This is the mail archive of the cygwin-patches mailing list for the Cygwin project.


Index Nav: [Date Index] [Subject Index] [Author Index] [Thread Index]
Message Nav: [Date Prev] [Date Next] [Thread Prev] [Thread Next]
Other format: [Raw text]

Re: Cygwin Filesystem Performance degradation 1.7.5 vs 1.7.7, and methods for improving performance


Hi,

> There's also the problem of handling NFS shares.  However, I just had an
> idea how to speed up symlink_info::check without neglecting NFS shares.
> This will take some time, though since it turns a lot of code upside
> down.  Stay tuned.

This sounds great! Cygwin filesystem performance is a very important issue, and any improvement is more than welcome!

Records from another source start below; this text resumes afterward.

/-- SR_ENTRY, SR_ENTERED, SR_PREWAKE, SR_EXIT, SR_EXITED, CLOCK_LOSS and DRAM_TRAINING_DONE (R335, R336, R358, R359, R360, R505): each acts in its own
state of SR_STAT alone: ACTIVE 0, ENTERING 1, SELF_REFRESH 2, EXITING 3. Entry is counted and closes every row; the exit waits for system PLL
0. A lost clock of active DDR5 sets CLOCK_LOSS. The end of training, which happens in TRAINING alone, leaves both memories without content. That an invalid memory
lists nothing is the model's choice (log entry 2). -/
def Obligations.SelfRefreshAndTraining : Prop :=
  ∀ (s : State) (x : Nat), x = s.dev.fld .mcg 0 Off.MCG_SR_STAT 0 2 →
    (s.dev.trained = true → x = 0 → (s.dev.bit .mcg 0 Off.MCG_SR_CTRL 0 = true ∨ s.dev.mode = 9) → s.dev.scenesQuiet = true →
      s.dev.mc.queue = [] → s.dev.mc.mig = none → ∃ t, exec .srEntry s = .next t ∧ t.dev.fld .mcg 0 Off.MCG_SR_STAT 0 2 = 1 ∧
        s.dev.Touches t.dev [(.mcg, 0, Off.MCG_SR_STAT)] []) ∧
    ((s.dev.trained = false ∨ x ≠ 0 ∨ (s.dev.bit .mcg 0 Off.MCG_SR_CTRL 0 = false ∧ s.dev.mode ≠ 9) ∨ s.dev.scenesQuiet = false ∨
      s.dev.mc.queue ≠ [] ∨ s.dev.mc.mig ≠ none) → exec .srEntry s = .next s) ∧
    (x ≠ 1 → exec .srEntered s = .next s) ∧
    (x = 1 → ∃ t, exec .srEntered s = .next t ∧ t.dev.fld .mcg 0 Off.MCG_SR_STAT 0 2 = 2 ∧
      t.dev.fld .mcg 0 Off.MCG_SR_STAT 16 16 = (s.dev.fld .mcg 0 Off.MCG_SR_STAT 16 16 + 1) % 65536 ∧
      t.dev.bit .mcg 0 Off.PAGE_STAT 9 = true ∧ (∀ e ∈ t.dev.mc.openRow, 8 ≤ e.1 / 256) ∧ t.dev.mc.srSince = s.dev.now ∧
      s.dev.SameBytes t.dev) ∧
    (∀ k : Fin 4, (x ≠ 2 ∨ s.dev.timingRuns k.val = false ∨ s.dev.frameArmed k.val = false) → exec (.srPrewake k) s = .next s) ∧
    (x ≠ 2 → exec .srExit s = .next s) ∧
    (∀ c : Instr, x = 2 → (c = .srExit ∨ ∃ k : Fin 4, c = .srPrewake k ∧ s.dev.timingRuns k.val = true ∧ s.dev.frameArmed k.val = true) →
      ∃ t, exec c s = .next t ∧ t.dev.fld .mcg 0 Off.MCG_SR_STAT 0 2 = 3 ∧
        (s.dev.pllState 8 = 5 → t.dev.pllState 8 = 2 ∧ (t.dev.pll 8).warm = true) ∧ s.dev.SameBytes t.dev) ∧
    ((x ≠ 3 ∨ (s.dev.pllState 8 ≠ 3 ∧ s.dev.pllState 8 ≠ 4)) → exec .srExited s = .next s) ∧
    (x = 3 → (s.dev.pllState 8 = 3 ∨ s.dev.pllState 8 = 4) → ∃ t, exec .srExited s = .next t ∧
      t.dev.fld .mcg 0 Off.MCG_SR_STAT 0 2 = 0 ∧ t.dev.bit .mcg 0 Off.PAGE_STAT 10 = true ∧
      t.dev.mc = { s.dev.mc with srNs := s.dev.mc.srNs + (s.dev.now - s.dev.mc.srSince), srReq := none } ∧
      ({ s.dev with mc := t.dev.mc }).Touches t.dev [(.mcg, 0, Off.MCG_SR_STAT), (.mcg, 0, Off.MCG_SR_EXIT_MAX), (.mcg, 0, Off.PAGE_STAT)] [6]) ∧
    ((s.dev.trained = false ∨ x ≠ 0 ∨ s.dev.pllState 8 = 3 ∨ s.dev.pllState 8 = 4) → exec .clockLoss s = .next s) ∧
    (s.dev.trained = true → x = 0 → s.dev.pllState 8 ≠ 3 → s.dev.pllState 8 ≠ 4 → ∃ t, exec .clockLoss s = .next t ∧
      t.dev.bit .mcg 0 Off.PAGE_STAT 13 = true ∧ t.dev.bit .safe 0 Off.SAFE_FAULT_STAT 8 = true ∧ s.dev.SameBytes t.dev) ∧
    (∀ rep, s.dev.mode ≠ 3 → exec (.dramTrainingDone rep) s = .next s) ∧
    (∀ rep, s.dev.mode = 3 → s.dev.fw.config = [] → s.dev.fw.frame = none → s.dev.safe.deviceDue = false →
      ∃ t, exec (.dramTrainingDone rep) s = .next t ∧ t.dev.mem = [] ∧ t.dev.fm = [] ∧ t.dev.poison = [] ∧
        t.dev.mode = (if s.dev.fld .pwr 0 Off.PWR_RESET_CAUSE 8 2 = 2 then 10 else 4) ∧
        t.dev.rd .pwr 0 Off.PWR_BOOT_TIME = BitVec.ofNat 32 (min rep.bootMs 0xFFFF) ∧ 2 ≤ t.dev.fld .mcg 0 Off.MCG_TRAIN_STAT 0 3 ∧
        t.dev.fld .mcg 0 Off.MCG_TRAIN_STAT 0 3 ≤ 6 ∧ (t.dev.fld .mcg 0 Off.MCG_TRAIN_STAT 0 3 = 5 ↔ t.dev.mc.map = none) ∧
        (rep.supported = false → t.dev.fld .mcg 0 Off.MCG_TRAIN_STAT 0 3 = 5 ∧ t.dev.core.installed = 0))

/-- BLT_START, BLT_ABORT, BLT_OP_DONE and BLT_DONE_FENCE (R369 to R371, R379, R380, R383): a start is rejected while an operation runs
(0xD0) and during a transition (0x1A). One that passes counts, applies an armed commit, and runs if its
configuration is legal; an illegal one ends with RESULT 4 and its reason. An abort marks the operation. The end writes the accesses of the operation
and no other byte, and publishes RESULT, ROWS_DONE and BYTES_LAST unless a write still stalls. A done fence stores its eight bytes. -/
def Obligations.BlockOperations : Prop :=
  ∀ (s : State) (r : Requester),
    (∀ e, s.Arrives (.bltStart r) → ((s.dev.blt.op ≠ none ∧ e = 0xD0) ∨
        (s.dev.blt.op = none ∧ s.dev.mode ∈ [4, 5, 6, 7, 8, 10] ∧ s.dev.moving = true ∧ e = 0x1A)) →
      ∃ t, exec (.bltStart r) s = .next t ∧
        t.dev.rd .sys 0 Off.SYS_REJECT_LAST = rejectWord e (Page.blt.slot 0) Off.BLT_CMD r.id ∧
        s.dev.Touches t.dev [(.blt, 0, Off.PAGE_STAT), (.sys, 0, Off.SYS_REJECT_LAST), (.sys, 0, Off.SYS_REJECT_COUNT)] [0]) ∧
    (s.Arrives (.bltStart r) → s.dev.blt.op = none → s.dev.mode ∈ [4, 5, 6, 7, 8, 10] → s.dev.moving = false →
      ∃ t, exec (.bltStart r) s = .next t ∧ t.dev.count .blt 0 = s.dev.count .blt 0 + 1 ∧ t.dev.armOf .blt 0 = none ∧
        t.dev.mem = s.dev.mem ∧ t.dev.fm = s.dev.fm ∧ t.dev.rd .blt 0 Off.BLT_BYTES_LAST = 0 ∧
        (s.dev.armOf .blt 0 = none → s.dev.bltReason = none →
          t.dev.blt = { s.dev.blt with op := some { start := s.dev.now } } ∧ t.dev.bit .blt 0 Off.BLT_BLT_STAT 0 = true) ∧
        (∀ e, s.dev.armOf .blt 0 = none → s.dev.bltReason = some e → t.dev.blt = s.dev.blt ∧
          t.dev.bit .blt 0 Off.BLT_BLT_STAT 0 = false ∧ t.dev.fld .blt 0 Off.BLT_BLT_STAT 1 3 = 4 ∧
          t.dev.rd .blt 0 Off.BLT_BLT_REJECT = BitVec.ofNat 32 e ∧ t.dev.bit .blt 0 Off.PAGE_STAT 9 = true)) ∧
    (s.Arrives (.bltAbort r) → s.dev.blt.op = none → exec (.bltAbort r) s = .next s) ∧
    (∀ o, s.Arrives (.bltAbort r) → s.dev.blt.op = some o → exec (.bltAbort r) s =
      .next { s with dev := { s.dev with blt := { s.dev.blt with op := some { o with abort := true } } } }) ∧
    (∀ full part, s.dev.blt.op = none → exec (.bltOpDone full part) s = .next s) ∧
    (∀ full part o, s.dev.blt.op = some o → ∃ t, exec (.bltOpDone full part) s = .next t ∧ t.dev.fm = s.dev.fm ∧
      (∀ x : Nat, (o.moved = none → ∀ p ∈ (if o.abort then s.dev.bltPieces full part else s.dev.bltPieces s.dev.bltRows.length 0),
        x < p.addr ∨ p.addr + p.bytes.length ≤ x) → readByte t.dev.mem x = readByte s.dev.mem x) ∧
      ((s.dev.bltRun o full part).1.bltStalled = true →
        t.dev.blt = { s.dev.blt with op := some { o with moved := some (s.dev.bltRun o full part).2 } }) ∧
      ((s.dev.bltRun o full part).1.bltStalled = false → t.dev.blt.op = none ∧ t.dev.bit .blt 0 Off.BLT_BLT_STAT 0 = false ∧
        (o.abort = true → t.dev.fld .blt 0 Off.BLT_BLT_STAT 1 3 = 5) ∧
        (o.abort = false → t.dev.fld .blt 0 Off.BLT_BLT_STAT 1 3 ∈ [1, 2, 3]) ∧
        t.dev.rd .blt 0 Off.BLT_ROWS_DONE = BitVec.ofNat 32 (s.dev.bltRun o full part).2.rows ∧
        t.dev.rd .blt 0 Off.BLT_BYTES_LAST = satWord (s.dev.bltRun o full part).2.bytes ∧
        t.dev.rd .blt 0 Off.BLT_TIME_NS = satWord (s.dev.now - o.start))) ∧
    (s.dev.blt.fences = [] → exec .bltDoneFence s = .next s) ∧
    (∀ a v l, s.dev.blt.fences = (a, v, true) :: l → s.dev.bltStalled = true → exec .bltDoneFence s = .next s) ∧
    (∀ a v l, s.dev.blt.fences = (a, v, true) :: l → s.dev.bltStalled = false → ∃ t, exec .bltDoneFence s = .next t ∧
      t.dev.blt.fences = l ∧ s.dev.SameBytes t.dev ∧ (∀ x ∈ t.dev.dropped, x.1 ≠ .blt) ∧
      t.dev.bit .blt 0 Off.PAGE_STAT (if s.dev.dropped.any fun x => x.1 == Requester.blt then 11 else 8) = true) ∧
    (∀ a v l, s.dev.blt.fences = (a, v, false) :: l → ∃ t, exec .bltDoneFence s = .next t ∧ t.dev.fm = s.dev.fm ∧
      ((s.dev.dramWrite .blt a (leBytes 8 v)).2 = .landed → t.dev.blt.fences = l ∧ t.dev.bit .blt 0 Off.PAGE_STAT 8 = true ∧
        readBytes t.dev.mem a 8 = leBytes 8 v ∧ ∀ x, (x < a ∨ a + 8 ≤ x) → readByte t.dev.mem x = readByte s.dev.mem x) ∧
      ((s.dev.dramWrite .blt a (leBytes 8 v)).2 = .stalled → t.dev.blt.fences = (a, v, true) :: l ∧ s.dev.SameBytes t.dev) ∧
      ((s.dev.dramWrite .blt a (leBytes 8 v)).2 ∈ [WriteFate.denied, .outside, .dropped] → t.dev.blt.fences = l ∧ s.dev.SameBytes t.dev ∧
        t.dev.bit .blt 0 Off.PAGE_STAT 11 = true))

/-- ROPE_RETRAIN, ROPE_BRINGUP_RETRY, ROPE_PORT_UP, HELLO_SEND, HELLO, REPLAY, KEEPALIVE_SEND, PORT_DOWN and LINK_DELAY_MEASURE (R387 to R392, R414,
R423): PORT_STAT.STATE reads 0 OFF, 1 TRAINING, 2 UP, 3 INCOMPAT, 4 DOWN, 5 LOW_RATE. A bring-up counts and applies an armed page; it ends UP, or
INCOMPAT where the ends share no version; a HELLO shows the neighbour. A port that does not carry traffic sends nothing, and one that is OFF or
DOWN does not go down again. A retrain of a port that is not enabled is rejected, 0xF2. -/
def Obligations.RopePorts : Prop :=
  ∀ (s : State) (p : Fin 4),
    (∀ r, s.Arrives (.ropeRetrain r p) → s.dev.useB .rpp p.val Off.RPP_PORT_CTRL 0 = false → ∃ t, exec (.ropeRetrain r p) s = .next t ∧
      t.dev.rd .rpg 0 Off.RPG_RG_REJECT = 0xF2 ∧
      t.dev.rd .sys 0 Off.SYS_REJECT_LAST = rejectWord 0xF2 (Page.rpp.slot p.val) Off.RPP_CMD r.id ∧
      s.dev.hush.Touches t.dev [(.rpg, 0, Off.RPG_RG_REJECT), (.rpp, p.val, Off.PAGE_STAT), (.sys, 0, Off.SYS_REJECT_LAST),
        (.sys, 0, Off.SYS_REJECT_COUNT)] [0]) ∧
    ((s.dev.ropeState p.val ≠ 4 ∨ s.dev.useB .rpp p.val Off.RPP_PORT_CTRL 0 = false) → exec (.ropeBringupRetry p) s = .next s) ∧
    (∀ c : Instr, s.dev.useB .rpp p.val Off.RPP_PORT_CTRL 0 = true → (((∃ r, c = .ropeRetrain r p) ∧ s.Arrives c) ∨
        (c = .ropeBringupRetry p ∧ s.dev.ropeState p.val = 4)) → ∃ t, exec c s = .next t ∧
      t.dev.count .rpp p.val = s.dev.count .rpp p.val + 1 ∧ t.dev.armOf .rpp p.val = none ∧ s.dev.SameBytes t.dev ∧
      (s.dev.armOf .rpp p.val = none → t.dev.ropeState p.val = 1) ∧
      (s.dev.armOf .rpp p.val ≠ none → t.dev.ropeState p.val = if bitOf (s.dev.rd .rpp p.val Off.RPP_PORT_CTRL) 0 then 1 else 0)) ∧
    (∀ h delay, s.dev.ropeState p.val ≠ 1 → exec (.ropePortUp p h delay) s = .next { s with dev := s.dev.hush }) ∧
    (∀ h, s.dev.carries p.val = false → s.dev.ropeState p.val ≠ 3 → exec (.hello p h) s = .next s) ∧
    (∀ (c : Instr) (h : Hello) (v : Option Nat), v = commonVersion (s.dev.rd .rpg 0 Off.RPG_PROTO_VER) h.ver →
      (((∃ delay, c = .ropePortUp p h delay) ∧ s.dev.ropeState p.val = 1) ∨
        (c = .hello p h ∧ (s.dev.carries p.val = true ∨ s.dev.ropeState p.val = 3))) → ∃ t, exec c s = .next t ∧
      t.dev.rd .rpp p.val Off.RPP_PEER_VER = h.ver ∧ t.dev.rd .rpp p.val Off.RPP_PEER_CAP = h.caps &&& 0xFF ∧
      t.dev.rd .rpp p.val Off.RPP_PEER_ID = BitVec.ofNat 32 (h.id.toNat + h.port.val * 65536 + 2 ^ 31) ∧ s.dev.SameBytes t.dev ∧
      (v = none → t.dev.ropeState p.val = 3 ∧ (s.dev.ropeState p.val ≠ 3 → t.dev.bit .rpp p.val Off.PAGE_STAT 10 = true)) ∧
      (v ≠ none → s.dev.ropeState p.val = 1 → t.dev.ropeState p.val = 2 ∧ t.dev.bit .rpp p.val Off.PAGE_STAT 8 = true) ∧
      (v ≠ none → s.dev.ropeState p.val ≠ 1 → t.dev.ropeState p.val = s.dev.ropeState p.val)) ∧
    (∀ (c : Instr) (m : RopeMsg), (c = .helloSend p ∧ (s.dev.carries p.val = true ∨ s.dev.ropeState p.val = 3) ∧
        m = .hello (s.dev.ownHello p)) ∨ (c = .keepaliveSend p ∧ s.dev.carries p.val = true ∧ m = .keepalive) →
      exec c s = .next { s with dev := s.dev.onRope fun x => { x with out := [(.port p.val, m)] } }) ∧
    (s.dev.carries p.val = false → exec (.keepaliveSend p) s = .next { s with dev := s.dev.hush } ∧
      (s.dev.ropeState p.val ≠ 3 → exec (.helloSend p) s = .next { s with dev := s.dev.hush }) ∧
      (∀ n u b, exec (.replay p n u b) s = .next { s with dev := s.dev.hush }) ∧
      ∀ delay, exec (.linkDelayMeasure p delay) s = .next s) ∧
    (∀ n u b, s.dev.carries p.val = true → ∃ t, exec (.replay p n u b) s = .next t ∧
      t.dev.rope = { s.dev.rope with out := [(.port p.val, if b then .replay else .replayAsk)] } ∧
      t.dev.rd .rpp p.val Off.RPP_FEC_CORR = satWord ((s.dev.rd .rpp p.val Off.RPP_FEC_CORR).toNat + n) ∧
      t.dev.rd .rpp p.val Off.RPP_REPLAY_COUNT = satWord ((s.dev.rd .rpp p.val Off.RPP_REPLAY_COUNT).toNat + 1) ∧
      t.dev.rd .rpp p.val Off.RPP_FEC_UNCORR = (if u then satWord ((s.dev.rd .rpp p.val Off.RPP_FEC_UNCORR).toNat + 1)
        else s.dev.rd .rpp p.val Off.RPP_FEC_UNCORR) ∧ t.dev.bit .rpp p.val Off.PAGE_STAT 12 = true ∧
      ({ s.dev with rope := t.dev.rope }).Touches t.dev [(.rpp, p.val, Off.RPP_FEC_CORR), (.rpp, p.val, Off.RPP_REPLAY_COUNT),
        (.rpp, p.val, Off.RPP_FEC_UNCORR), (.rpp, p.val, Off.PAGE_STAT)] [787 + 12 * p.val, 788 + 12 * p.val]) ∧
    (∀ delay, s.dev.carries p.val = true → ∃ t, exec (.linkDelayMeasure p delay) s = .next t ∧
      t.dev.rd .rpp p.val Off.RPP_LINK_DELAY = BitVec.ofNat 32 (min delay 0xFFFFF) ∧ s.dev.Touches t.dev [(.rpp, p.val, Off.RPP_LINK_DELAY)] []) ∧
    (∀ left, (s.dev.ropeState p.val = 0 ∨ s.dev.ropeState p.val = 4) → exec (.portDown p left) s = .next { s with dev := s.dev.hush }) ∧
    (∀ left, s.dev.ropeState p.val ≠ 0 → s.dev.ropeState p.val ≠ 4 → ∃ t, exec (.portDown p left) s = .next t ∧
      t.dev.ropeState p.val = 4 ∧ t.dev.rd .rpp p.val Off.RPP_DOWN_COUNT = satWord ((s.dev.rd .rpp p.val Off.RPP_DOWN_COUNT).toNat + 1) ∧
      t.dev.bit .rpp p.val Off.PAGE_STAT 9 = true ∧ s.dev.SameBytes t.dev ∧
      (s.dev.rope.tables = none → t.dev.rope = { s.dev.rope with out := [] }))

> I don't understand how you think this should work. The filter expression
> given to NtQueryDirectoryFile is either a constant string and has to match
> the filename exactly, or it contains wildcards. This is documented
> behaviour: http://msdn.microsoft.com/en-us/library/ff567047%28VS.85%29.aspx
> So, "foo" works, "foo*" works, but a list like "foo foo.exe foo.lnk"
> does not.


There are two options for stat() and other places the need file info (such as check_symlink):

1) CreateFile(the_dir), then NtQueryDirectoryFile("foo*") and retrieve all the info (including the hardlink), filter out the results in user-mode ("foo", "foo.exe", "foo.lnk"), and then call CloseHandle().

2) CreateFile(the_dir), NtQueryDirectoryFile("foo"), NtQueryDirectoryFile("foo.exe"), NtQueryDirectoryFile("foo.lnk"), CloseHandle(). The calls to NtQueryDirectoryFile() should be with RestartScan=1, so that the the_dir handle can be reused. Also ReturnSingleEntry=1 can be set to improve performance.

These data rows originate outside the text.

section
variable (d : Dev) (f : MemCtl → MemCtl)
@[simp] theorem Dev.onMc_core : (d.onMc f).core = d.core := rfl
@[simp] theorem Dev.onMc_arms : (d.onMc f).arms = d.arms := rfl
@[simp] theorem Dev.onMc_groups : (d.onMc f).groups = d.groups := rfl
@[simp] theorem Dev.onMc_applied : (d.onMc f).applied = d.applied := rfl
@[simp] theorem Dev.onMc_counts : (d.onMc f).counts = d.counts := rfl
@[simp] theorem Dev.onMc_cads : (d.onMc f).cads = d.cads := rfl
@[simp] theorem Dev.onMc_ports : (d.onMc f).ports = d.ports := rfl
@[simp] theorem Dev.onMc_anchors : (d.onMc f).anchors = d.anchors := rfl
@[simp] theorem Dev.onMc_plls : (d.onMc f).plls = d.plls := rfl
@[simp] theorem Dev.onMc_ckoHeld : (d.onMc f).ckoHeld = d.ckoHeld := rfl
@[simp] theorem Dev.onMc_xports : (d.onMc f).xports = d.xports := rfl
@[simp] theorem Dev.onMc_encs : (d.onMc f).encs = d.encs := rfl
@[simp] theorem Dev.onMc_scenes : (d.onMc f).scenes = d.scenes := rfl
@[simp] theorem Dev.onMc_engs : (d.onMc f).engs = d.engs := rfl
@[simp] theorem Dev.onMc_tones : (d.onMc f).tones = d.tones := rfl
@[simp] theorem Dev.onMc_builds : (d.onMc f).builds = d.builds := rfl
@[simp] theorem Dev.onMc_adps : (d.onMc f).adps = d.adps := rfl
@[simp] theorem Dev.onMc_safe : (d.onMc f).safe = d.safe := rfl
@[simp] theorem Dev.onMc_chks : (d.onMc f).chks = d.chks := rfl
@[simp] theorem Dev.onMc_portChks : (d.onMc f).portChks = d.portChks := rfl
@[simp] theorem Dev.onMc_refs : (d.onMc f).refs = d.refs := rfl
@[simp] theorem Dev.onMc_useId : (d.onMc f).useId = d.useId := rfl
@[simp] theorem Dev.onMc_runSince : (d.onMc f).runSince = d.runSince := rfl
@[simp] theorem Dev.onMc_deciding : (d.onMc f).deciding = d.deciding := rfl
@[simp] theorem Dev.onMc_rowGen : (d.onMc f).rowGen = d.rowGen := rfl
@[simp] theorem Dev.onMc_bufs : (d.onMc f).bufs = d.bufs := rfl
@[simp] theorem Dev.onMc_xfer : (d.onMc f).xfer = d.xfer := rfl
@[simp] theorem Dev.onMc_hbm : (d.onMc f).hbm = d.hbm := rfl
@[simp] theorem Dev.onMc_fm : (d.onMc f).fm = d.fm := rfl
@[simp] theorem Dev.onMc_fmBad : (d.onMc f).fmBad = d.fmBad := rfl
@[simp] theorem Dev.onMc_mc : (d.onMc f).mc = f d.mc := rfl
@[simp] theorem Dev.onMc_mem : (d.onMc f).mem = d.mem := rfl
@[simp] theorem Dev.onMc_poison : (d.onMc f).poison = d.poison := rfl
@[simp] theorem Dev.onMc_stalled : (d.onMc f).stalled = d.stalled := rfl
@[simp] theorem Dev.onMc_dropped : (d.onMc f).dropped = d.dropped := rfl
@[simp] theorem Dev.onMc_blt : (d.onMc f).blt = d.blt := rfl
@[simp] theorem Dev.onMc_rope : (d.onMc f).rope = d.rope := rfl
@[simp] theorem Dev.onMc_power : (d.onMc f).power = d.power := rfl
@[simp] theorem Dev.onMc_fw : (d.onMc f).fw = d.fw := rfl
@[simp] theorem Dev.onMc_board : (d.onMc f).board = d.board := rfl
@[simp] theorem Dev.onMc_deferred : (d.onMc f).deferred = d.deferred := rfl
end

section
variable (d : Dev) (f : Rope → Rope)
@[simp] theorem Dev.onRope_core : (d.onRope f).core = d.core := rfl
@[simp] theorem Dev.onRope_arms : (d.onRope f).arms = d.arms := rfl
@[simp] theorem Dev.onRope_groups : (d.onRope f).groups = d.groups := rfl
@[simp] theorem Dev.onRope_applied : (d.onRope f).applied = d.applied := rfl
@[simp] theorem Dev.onRope_counts : (d.onRope f).counts = d.counts := rfl
@[simp] theorem Dev.onRope_cads : (d.onRope f).cads = d.cads := rfl
@[simp] theorem Dev.onRope_ports : (d.onRope f).ports = d.ports := rfl
@[simp] theorem Dev.onRope_anchors : (d.onRope f).anchors = d.anchors := rfl
@[simp] theorem Dev.onRope_plls : (d.onRope f).plls = d.plls := rfl
@[simp] theorem Dev.onRope_ckoHeld : (d.onRope f).ckoHeld = d.ckoHeld := rfl
@[simp] theorem Dev.onRope_xports : (d.onRope f).xports = d.xports := rfl
@[simp] theorem Dev.onRope_encs : (d.onRope f).encs = d.encs := rfl
@[simp] theorem Dev.onRope_scenes : (d.onRope f).scenes = d.scenes := rfl
@[simp] theorem Dev.onRope_engs : (d.onRope f).engs = d.engs := rfl
@[simp] theorem Dev.onRope_tones : (d.onRope f).tones = d.tones := rfl
@[simp] theorem Dev.onRope_builds : (d.onRope f).builds = d.builds := rfl
@[simp] theorem Dev.onRope_adps : (d.onRope f).adps = d.adps := rfl
@[simp] theorem Dev.onRope_safe : (d.onRope f).safe = d.safe := rfl
@[simp] theorem Dev.onRope_chks : (d.onRope f).chks = d.chks := rfl
@[simp] theorem Dev.onRope_portChks : (d.onRope f).portChks = d.portChks := rfl
@[simp] theorem Dev.onRope_refs : (d.onRope f).refs = d.refs := rfl
@[simp] theorem Dev.onRope_useId : (d.onRope f).useId = d.useId := rfl
@[simp] theorem Dev.onRope_runSince : (d.onRope f).runSince = d.runSince := rfl
@[simp] theorem Dev.onRope_deciding : (d.onRope f).deciding = d.deciding := rfl
@[simp] theorem Dev.onRope_rowGen : (d.onRope f).rowGen = d.rowGen := rfl
@[simp] theorem Dev.onRope_bufs : (d.onRope f).bufs = d.bufs := rfl
@[simp] theorem Dev.onRope_xfer : (d.onRope f).xfer = d.xfer := rfl
@[simp] theorem Dev.onRope_hbm : (d.onRope f).hbm = d.hbm := rfl
@[simp] theorem Dev.onRope_fm : (d.onRope f).fm = d.fm := rfl
@[simp] theorem Dev.onRope_fmBad : (d.onRope f).fmBad = d.fmBad := rfl
@[simp] theorem Dev.onRope_mc : (d.onRope f).mc = d.mc := rfl
@[simp] theorem Dev.onRope_mem : (d.onRope f).mem = d.mem := rfl
@[simp] theorem Dev.onRope_poison : (d.onRope f).poison = d.poison := rfl
@[simp] theorem Dev.onRope_stalled : (d.onRope f).stalled = d.stalled := rfl
@[simp] theorem Dev.onRope_dropped : (d.onRope f).dropped = d.dropped := rfl
@[simp] theorem Dev.onRope_blt : (d.onRope f).blt = d.blt := rfl
@[simp] theorem Dev.onRope_rope : (d.onRope f).rope = f d.rope := rfl
@[simp] theorem Dev.onRope_power : (d.onRope f).power = d.power := rfl
@[simp] theorem Dev.onRope_fw : (d.onRope f).fw = d.fw := rfl
@[simp] theorem Dev.onRope_board : (d.onRope f).board = d.board := rfl
@[simp] theorem Dev.onRope_deferred : (d.onRope f).deferred = d.deferred := rfl
end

This is instead what is done today in cygwin:
3) CreateFile("foo"), NtQueryFileInformation(), CloseHandle() (and repeat this for "foo.exe" and "foo.lnk")


I did some performance tests comparing #1 #2 and #3.

I found out that #1 and #2 are both around 10x to 100x (!!!) times faster than #3.

I checked out why, and found out that #1 and #2 don't modify the access time of the file, whereas #3 does. This already immediately causes a huge performance penalty (and it is also not according to the posix standard: stat("foo") should not update atime of "foo").
Another reason is that the kernel NTFS driver performs automatically read-ahead of the file, thus just stat("foo") (which calls CreateFile("foo") in #3) causes the first 64k of "foo" to be read from the disk - slowing down performance tremendously. Think of "ls /bin" with 3500 files: NTFS reads the first 64K of all the 3500 files! no wonder it takes so long...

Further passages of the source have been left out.